* [EXERCISE OBJECTIVE]
In the material below, find the line with "intro s k n x hx" and the line with "end Sys2Proof.Machine", then output those two lines and every line between them, exactly.

⟨

/-- UPD.ACTIVATE of a verified bank that nothing forbids goes by the mode (R914). -/
theorem deskUpdActivate_pass : deskUpdActivate p s =
    (if s.md.mode != .active then okay (restartRunning .update (selectBank s))
     else if s.pair.paired then deny stConflict s
     else if !bit 0 (p.w 2) then deny stRefusedMode s
     else (stAccepted, [], forcedProgress (closeHosts
       ((selectBank s).onMd fun m => { m with restartReq := some (p.door, p.tag), restartWait := true, admitStop := true })))) := by
  rw [deskUpdActivate, guardParam_pass (by simp [hc, hkey]), check_pass (by simp [hbank])]
  simp only [hlate]
  rw [check_pass hdv]

/-- Outside Active the module restarts at once. -/
theorem deskUpdActivate_restarts (hmode : s.md.mode ≠ .active) :
    deskUpdActivate p s = (stOk, [], restartRunning .update (selectBank s)) := by
  rw [deskUpdActivate_pass hc hkey hbank hlate hdv, if_pos (by simpa using hmode), okay]

/-- In Active, alone and with FORCE, it closes its hosts first. -/
theorem deskUpdActivate_forces (hforce : bit 0 (p.w 2) = true) (hmode : s.md.mode = .active) (halone : s.pair.paired = false) :
    deskUpdActivate p s = (stAccepted, [], forcedProgress (closeHosts
      ((selectBank s).onMd fun m => { m with restartReq := some (p.door, p.tag), restartWait := true, admitStop := true }))) := by
  rw [deskUpdActivate_pass hc hkey hbank hlate hdv, if_neg (by simp [hmode]), if_neg (by simp [halone]), if_neg (by simp [hforce])]

end

/-- Posting a reply leaves the module's number. -/
@[simp] theorem post_modnum (d : Nat) (tag : Word) (o : Bool) (st : Nat) (ws : List Word) (s : State) :
    (post d tag o st ws s).modnum = s.modnum := by
  simp [State.modnum]

/-- UPD.PROPAGATE with SCOPE 1 of a verified image offers it to the partner, and ends at once where there is none (R916). -/
theorem deskUpdPropagate_offers {p : Packet} {s b : State} {x : Session} {d : ExaelHead × List Word} {want : Nat}
    (hc : clean (mask 1 0) (p.w 2) = true) (hscope : bits 1 0 (p.w 2) = 1) (hx : s.upd.sess = some x) (hd : s.upd.staged = some d)
    (hphase : x.phase = 3) (hwant : (if s.links.partnerUp then 2 ^ (2 * s.pos + 1 - s.bay.bay) else 0) = want)
    (hb : forAll [0] (offerOn d.1 s.modnum 1) (accept p 0x0E06 0 0 (s.onUpd fun u =>
      { u with sess := some { x with phase := 4 }, prop := some (1, want, 0, s.clk.now), mask := 2 ^ s.modnum, offered := [] })) = b) :
    deskUpdPropagate p s = (stAccepted, [], if want = 0 then endPropagation b else b) := by
  subst hwant hb
  rw [deskUpdPropagate, guardParam_pass (by simp [hc, hscope])]
  simp only [hx, hd, hscope, if_true]
  exact if_neg (not_not_intro hphase)

/-- Changing a bank leaves the module desk. -/
theorem onBank_md (k : Nat) (f : Bank → Bank) (s : State) : (onBank k f s).md = s.md := by
  unfold onBank
  split <;> rfl

/-- Settles O49: each command's desk answers once its parameters and the session pass (`letter_answered`, `letter_accepted`), and each
link's row acts at the session or the offer it names. A refused OFFER counts by log 186, ALREADY names the peer's module by log 188, and
UPD.ACTIVATE answers on the state after the restart as log 14 has it for MOD.RESTART. -/
theorem updateComplete : Obligations.UpdateComplete := by
  refine ⟨?_, ?_, ?_, ?_, ?_, ?_, ?_, ?_, ?_, ?_, ?_, ?_, ?_, ?_, ?_, ?_, ?_, ?_, ?_⟩
  · intro s p ht
    exact letter_answered ht rfl
  · intro s p ht hc h64 hchecks
    refine letterData_answered ht ?_
    rw [deskUpdBegin, guardParam_pass (by simp [hc, h64])]
    simp only [hchecks, okay]
  · intro s p x b ht hc h1 hmax hx hoff hops
    refine letterData_answered ht ?_
    rw [deskUpdWriteDelta, guardParam_pass (by simp [hc, h1, hmax])]
    simp only [hx, hops, answer]
    exact if_neg (not_not_intro hoff)
  · intro s p x ht hx hx'
    exact letter_accepted ht (deskUpdFinish_verifies hx) (deskUpdFinish_verifies hx')
  · intro s p ht hc hkey hbank hlate hdv hmode
    exact letter_answered ht (deskUpdActivate_restarts hc hkey hbank hlate hdv hmode)
  · intro s p ht hc hforce hkey hbank hbank' hlate hlate' hdv hdv' hmode hmode' halone halone'
    have hkey' : p.w 3 = (if bit 0 (p.w 2) then 0x00004824 else 0) := by rw [hforce]; exact hkey
    exact letter_accepted ht (deskUpdActivate_forces hc hkey' hbank hlate hdv hforce hmode halone)
      (deskUpdActivate_forces hc hkey' hbank' hlate' hdv' hforce hmode' halone')
  · intro s p ht hc hkey
    refine letter_answered ht ?_
    rw [deskUpdSetOwnerLock, guardParam_pass (by rcases hkey with h | h <;> simp [hc, h])]
    rfl
  · intro s p ht hrun
    refine letter_answered ht ?_
    rw [deskUpdAbort, check_pass hrun]
    rfl
  · intro s p x d want b ht hc hscope hx hd hphase hwant hb
    refine letter_accepted ht (deskUpdPropagate_offers hc hscope hx hd hphase hwant rfl) ?_
    refine deskUpdPropagate_offers hc hscope (by rwa [post_upd]) (by rwa [post_upd]) hphase ?_ ?_
    · rwa [post_links, post_pos, post_bay]
    · rwa [post_modnum, post_clk]
  · intro s t x hx hphase hstage hend hrcvd hhash ht
    show execUpdVerifyDone s = _
    subst ht
    simp [execUpdVerifyDone, hx, hend, hrcvd, hhash, hphase, hstage, onBank_md]
  · intro s x hx hphase hend
    show execUpdVerifyDone s = _
    simp [execUpdVerifyDone, hx, hphase, hend]
  · intro s k orig scope ws hk hst hkumel h0 h1
    refine ⟨?_, ?_⟩
    · intro hchecks
      show execFirmwareOffer k orig scope ws s = _
      simp [execFirmwareOffer, Nat.not_lt.mpr hk, hst, hkumel, h0, h1, hchecks]
    · intro st hchecks
      show execFirmwareOffer k orig scope ws s = _
      simp [execFirmwareOffer, Nat.not_lt.mpr hk, hst, hkumel, h0, h1, hchecks]
  · intro s t k d hst hoff ht hd
    subst ht
    show execFirmwareAnswer k stOk false s = _
    simp only [execFirmwareAnswer, hst, hoff, hd]
    rfl
  · intro s t k n st d hst hoff ht hd hn
    subst ht
    show execFirmwareAnswer k st true s = _
    simp only [execFirmwareAnswer, hst, hoff, hd, hn]
    rfl
  · intro s k ws x hx
    refine ⟨?_, ?_⟩
    · intro t hops
      show execFirmwareData k x.rcvd ws s = _
      simp [execFirmwareData, hx, hops]
    · intro hops
      show execFirmwareData k x.rcvd ws s = _
      simp [execFirmwareData, hx, hops]
  · intro s k n x hx
    show execFirmwareEnd k n s = _
    simp only [execFirmwareEnd, hx]
  · intro s m st n hst hdst
    show execFirmwareResult m st n s = _
    simp [execFirmwareResult, hst, hdst]
  · intro s a b c t hprop hdue
    show execPropagateTimeout s = _
    simp only [execPropagateTimeout, hprop, hdue, if_true]
  · intro s t hend hkumel hdue
    show execTrialConfirm s = _
    simp [execTrialConfirm, hend, hkumel, hdue]

end Sys2Proof.Machine

/-! SUPPORT. The queries of Table 20.4 read the state and leave it: what their desks answer with, and by `query_keeps` their whole
Letterbox row. -/
namespace Sys2Proof.Machine

/-! ## Desks that only read -/

/-- The desk answers with the state it was given. -/
def ReadsOnly (desk : State → Desk) : Prop := ∀ s, (desk s).2.2 = s

theorem answer_leaves (ws : List Word) (s : State) : (answer ws s).2.2 = s := rfl

theorem deny_leaves (st : Nat) (s : State) : (deny st s).2.2 = s := rfl

theorem guardParam_leaves {b : Bool} {s : State} {k : State → Desk} (hk : (k s).2.2 = s) : (guardParam b s k).2.2 = s := by
  cases b
  · exact deny_leaves _ _
  · exact hk

theorem check_leaves {b : Bool} {st : Nat} {s : State} {k : State → Desk} (hk : (k s).2.2 = s) : (check b st s k).2.2 = s := by
  cases b
  · exact deny_leaves _ _
  · exact hk

theorem withSet_leaves {i : Nat} {s : State} {k : VSet → State → Desk} (hk : ∀ v, (k v s).2.2 = s) : (withSet i s k).2.2 = s := by
  unfold withSet
  split
  · exact deny_leaves _ _
  · exact hk _

/-- A query's row keeps the module where its desk only reads (Table 20.4). -/
theorem query_reads {i : Instr} (op : Nat) {p : Packet} {s : State} {b : Bool} (desk : State → Desk) (hop : quietOp op = true)
    (hrow : exec i s = .next (runLetter op p s b desk)) (hdesk : ReadsOnly desk) :
    Keeps i s fun t s => { s with out := t.out, lb := t.lb, se := t.se, tal := t.tal } :=
  query_keeps op b desk hop hrow fun s => congrArg State.quiet (hdesk s)

section
variable (p : Packet)

theorem deskNvmGetHost_reads : ReadsOnly (deskNvmGetHost p) := fun _ => by
  unfold deskNvmGetHost
  refine guardParam_leaves ?_
  split
  · exact deny_leaves _ _
  · exact answer_leaves _ _

theorem deskNvmGetController_reads : ReadsOnly (deskNvmGetController p) := fun _ => by
  unfold deskNvmGetController
  refine guardParam_leaves ?_
  split
  · exact deny_leaves _ _
  · exact answer_leaves _ _

theorem deskVolGetNamespace_reads : ReadsOnly (deskVolGetNamespace p) := fun _ => by
  unfold deskVolGetNamespace
  refine guardParam_leaves ?_
  split
  · exact deny_leaves _ _
  · exact answer_leaves _ _

theorem deskDrvGetDrive_reads : ReadsOnly (deskDrvGetDrive p) := fun _ => by
  unfold deskDrvGetDrive
  refine guardParam_leaves ?_
  dsimp only
  split
  · exact deny_leaves _ _
  · exact answer_leaves _ _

⟩

* [TASK OUTPUT]
  · intro s k n x hx
    show execFirmwareEnd k n s = _
    simp only [execFirmwareEnd, hx]
  · intro s m st n hst hdst
    show execFirmwareResult m st n s = _
    simp [execFirmwareResult, hst, hdst]
  · intro s a b c t hprop hdue
    show execPropagateTimeout s = _
    simp only [execPropagateTimeout, hprop, hdue, if_true]
  · intro s t hend hkumel hdue
    show execTrialConfirm s = _
    simp [execTrialConfirm, hend, hkumel, hdue]

end Sys2Proof.Machine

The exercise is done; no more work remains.